SUPPLIED DATA –
○ ○ ○ ○
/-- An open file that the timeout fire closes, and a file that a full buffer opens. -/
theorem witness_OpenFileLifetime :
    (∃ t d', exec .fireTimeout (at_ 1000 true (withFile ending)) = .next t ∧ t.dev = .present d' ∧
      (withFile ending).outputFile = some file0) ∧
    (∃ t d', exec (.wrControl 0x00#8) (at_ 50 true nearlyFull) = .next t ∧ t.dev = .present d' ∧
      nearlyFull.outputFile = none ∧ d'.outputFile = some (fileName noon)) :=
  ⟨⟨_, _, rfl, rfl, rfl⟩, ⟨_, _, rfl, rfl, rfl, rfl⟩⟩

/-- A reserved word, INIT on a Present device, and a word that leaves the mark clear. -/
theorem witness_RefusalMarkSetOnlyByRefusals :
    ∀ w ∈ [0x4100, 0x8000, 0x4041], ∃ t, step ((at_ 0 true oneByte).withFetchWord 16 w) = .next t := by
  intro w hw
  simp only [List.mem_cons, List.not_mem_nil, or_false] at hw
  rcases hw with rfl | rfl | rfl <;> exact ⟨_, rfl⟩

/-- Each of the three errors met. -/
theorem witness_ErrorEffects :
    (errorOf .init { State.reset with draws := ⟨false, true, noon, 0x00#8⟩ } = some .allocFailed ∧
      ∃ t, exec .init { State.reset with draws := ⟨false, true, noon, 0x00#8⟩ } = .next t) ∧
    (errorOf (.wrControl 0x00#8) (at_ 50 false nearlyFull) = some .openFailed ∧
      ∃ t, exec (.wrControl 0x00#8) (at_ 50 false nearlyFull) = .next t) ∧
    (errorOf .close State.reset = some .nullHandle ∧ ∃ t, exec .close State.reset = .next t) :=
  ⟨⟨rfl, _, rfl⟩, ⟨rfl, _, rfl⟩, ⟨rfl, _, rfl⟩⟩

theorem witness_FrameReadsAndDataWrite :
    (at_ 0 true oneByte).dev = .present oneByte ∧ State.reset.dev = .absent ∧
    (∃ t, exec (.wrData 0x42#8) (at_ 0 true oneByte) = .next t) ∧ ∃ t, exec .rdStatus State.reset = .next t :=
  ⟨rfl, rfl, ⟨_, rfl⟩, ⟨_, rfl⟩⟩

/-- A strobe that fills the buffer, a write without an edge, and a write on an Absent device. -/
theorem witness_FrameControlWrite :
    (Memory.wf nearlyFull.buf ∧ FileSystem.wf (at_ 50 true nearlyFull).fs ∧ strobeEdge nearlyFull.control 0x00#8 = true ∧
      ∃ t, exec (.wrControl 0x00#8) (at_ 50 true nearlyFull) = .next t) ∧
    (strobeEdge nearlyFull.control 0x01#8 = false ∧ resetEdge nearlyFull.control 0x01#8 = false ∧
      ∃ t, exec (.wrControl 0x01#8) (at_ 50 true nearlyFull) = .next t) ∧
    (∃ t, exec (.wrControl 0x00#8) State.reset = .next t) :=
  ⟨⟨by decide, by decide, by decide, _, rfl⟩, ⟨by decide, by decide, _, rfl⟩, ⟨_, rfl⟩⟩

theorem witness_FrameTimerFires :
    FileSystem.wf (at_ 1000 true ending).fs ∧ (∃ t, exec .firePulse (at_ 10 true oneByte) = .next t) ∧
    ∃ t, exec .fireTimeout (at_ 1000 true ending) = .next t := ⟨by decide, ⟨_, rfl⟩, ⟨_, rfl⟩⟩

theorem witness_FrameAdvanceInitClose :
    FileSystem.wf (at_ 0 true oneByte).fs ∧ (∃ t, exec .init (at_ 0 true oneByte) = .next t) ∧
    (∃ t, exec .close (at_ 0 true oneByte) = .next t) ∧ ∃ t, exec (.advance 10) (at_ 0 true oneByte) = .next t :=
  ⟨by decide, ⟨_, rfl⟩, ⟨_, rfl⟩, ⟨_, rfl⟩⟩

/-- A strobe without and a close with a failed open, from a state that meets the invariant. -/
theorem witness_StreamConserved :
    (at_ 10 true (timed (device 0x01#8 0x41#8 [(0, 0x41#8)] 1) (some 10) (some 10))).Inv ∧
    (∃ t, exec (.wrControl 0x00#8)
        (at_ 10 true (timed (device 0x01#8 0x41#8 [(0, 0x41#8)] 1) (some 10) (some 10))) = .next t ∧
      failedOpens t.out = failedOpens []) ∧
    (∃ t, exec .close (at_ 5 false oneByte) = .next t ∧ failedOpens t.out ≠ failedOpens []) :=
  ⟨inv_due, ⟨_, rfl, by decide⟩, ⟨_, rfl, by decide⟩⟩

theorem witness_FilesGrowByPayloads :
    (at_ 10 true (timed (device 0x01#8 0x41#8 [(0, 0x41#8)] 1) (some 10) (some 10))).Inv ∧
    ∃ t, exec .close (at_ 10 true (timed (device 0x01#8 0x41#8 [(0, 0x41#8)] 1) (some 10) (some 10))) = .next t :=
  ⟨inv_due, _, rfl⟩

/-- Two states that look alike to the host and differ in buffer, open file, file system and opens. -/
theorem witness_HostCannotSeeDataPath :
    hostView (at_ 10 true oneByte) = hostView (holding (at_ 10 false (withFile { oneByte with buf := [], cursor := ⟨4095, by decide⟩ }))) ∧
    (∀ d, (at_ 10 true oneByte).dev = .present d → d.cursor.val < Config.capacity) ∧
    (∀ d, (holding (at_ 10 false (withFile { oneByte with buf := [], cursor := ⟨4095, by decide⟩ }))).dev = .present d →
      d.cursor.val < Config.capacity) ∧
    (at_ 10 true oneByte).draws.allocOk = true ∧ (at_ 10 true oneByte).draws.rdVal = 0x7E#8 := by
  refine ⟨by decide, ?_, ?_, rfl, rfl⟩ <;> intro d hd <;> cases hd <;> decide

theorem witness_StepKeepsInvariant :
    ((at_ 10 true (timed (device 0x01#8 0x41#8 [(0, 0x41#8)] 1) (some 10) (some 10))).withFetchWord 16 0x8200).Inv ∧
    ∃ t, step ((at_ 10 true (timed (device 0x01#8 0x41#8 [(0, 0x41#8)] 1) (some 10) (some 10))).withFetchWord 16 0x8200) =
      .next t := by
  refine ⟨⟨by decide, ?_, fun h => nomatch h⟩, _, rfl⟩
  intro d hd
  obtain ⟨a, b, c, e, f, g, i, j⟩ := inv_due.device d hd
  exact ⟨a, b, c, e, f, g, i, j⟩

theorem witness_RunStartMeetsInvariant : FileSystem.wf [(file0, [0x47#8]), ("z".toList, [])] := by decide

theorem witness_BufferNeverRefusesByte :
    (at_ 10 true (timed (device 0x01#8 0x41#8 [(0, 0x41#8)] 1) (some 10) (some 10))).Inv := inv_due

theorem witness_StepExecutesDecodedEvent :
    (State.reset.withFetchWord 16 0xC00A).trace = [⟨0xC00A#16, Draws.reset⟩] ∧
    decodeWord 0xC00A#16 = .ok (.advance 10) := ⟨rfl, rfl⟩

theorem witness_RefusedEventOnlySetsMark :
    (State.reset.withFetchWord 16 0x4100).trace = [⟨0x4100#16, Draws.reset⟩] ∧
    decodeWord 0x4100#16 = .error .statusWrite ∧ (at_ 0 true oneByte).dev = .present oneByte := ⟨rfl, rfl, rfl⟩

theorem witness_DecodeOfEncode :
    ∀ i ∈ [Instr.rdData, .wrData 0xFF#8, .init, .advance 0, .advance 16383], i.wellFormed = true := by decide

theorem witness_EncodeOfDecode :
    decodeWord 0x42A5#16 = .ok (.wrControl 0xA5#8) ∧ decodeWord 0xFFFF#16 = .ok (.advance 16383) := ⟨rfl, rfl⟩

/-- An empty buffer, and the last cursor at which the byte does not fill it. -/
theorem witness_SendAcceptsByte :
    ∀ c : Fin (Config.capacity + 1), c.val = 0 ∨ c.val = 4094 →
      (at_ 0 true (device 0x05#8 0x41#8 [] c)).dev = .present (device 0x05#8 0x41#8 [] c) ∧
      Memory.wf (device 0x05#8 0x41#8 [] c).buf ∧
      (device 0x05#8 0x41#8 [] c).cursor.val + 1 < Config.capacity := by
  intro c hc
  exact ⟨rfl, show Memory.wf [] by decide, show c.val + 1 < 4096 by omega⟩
○ ○ ○ ○
DIRECTIONS FOR THIS TASK –
Search the material above for the string "timed", and copy every line in which it turns up.

WRITTEN REPLY –
    (at_ 10 true (timed (device 0x01#8 0x41#8 [(0, 0x41#8)] 1) (some 10) (some 10))).Inv ∧
        (at_ 10 true (timed (device 0x01#8 0x41#8 [(0, 0x41#8)] 1) (some 10) (some 10))) = .next t ∧
    (at_ 10 true (timed (device 0x01#8 0x41#8 [(0, 0x41#8)] 1) (some 10) (some 10))).Inv ∧
    ∃ t, exec .close (at_ 10 true (timed (device 0x01#8 0x41#8 [(0, 0x41#8)] 1) (some 10) (some 10))) = .next t :=
    ((at_ 10 true (timed (device 0x01#8 0x41#8 [(0, 0x41#8)] 1) (some 10) (some 10))).withFetchWord 16 0x8200).Inv ∧
    ∃ t, step ((at_ 10 true (timed (device 0x01#8 0x41#8 [(0, 0x41#8)] 1) (some 10) (some 10))).withFetchWord 16 0x8200) =
    (at_ 10 true (timed (device 0x01#8 0x41#8 [(0, 0x41#8)] 1) (some 10) (some 10))).Inv := inv_due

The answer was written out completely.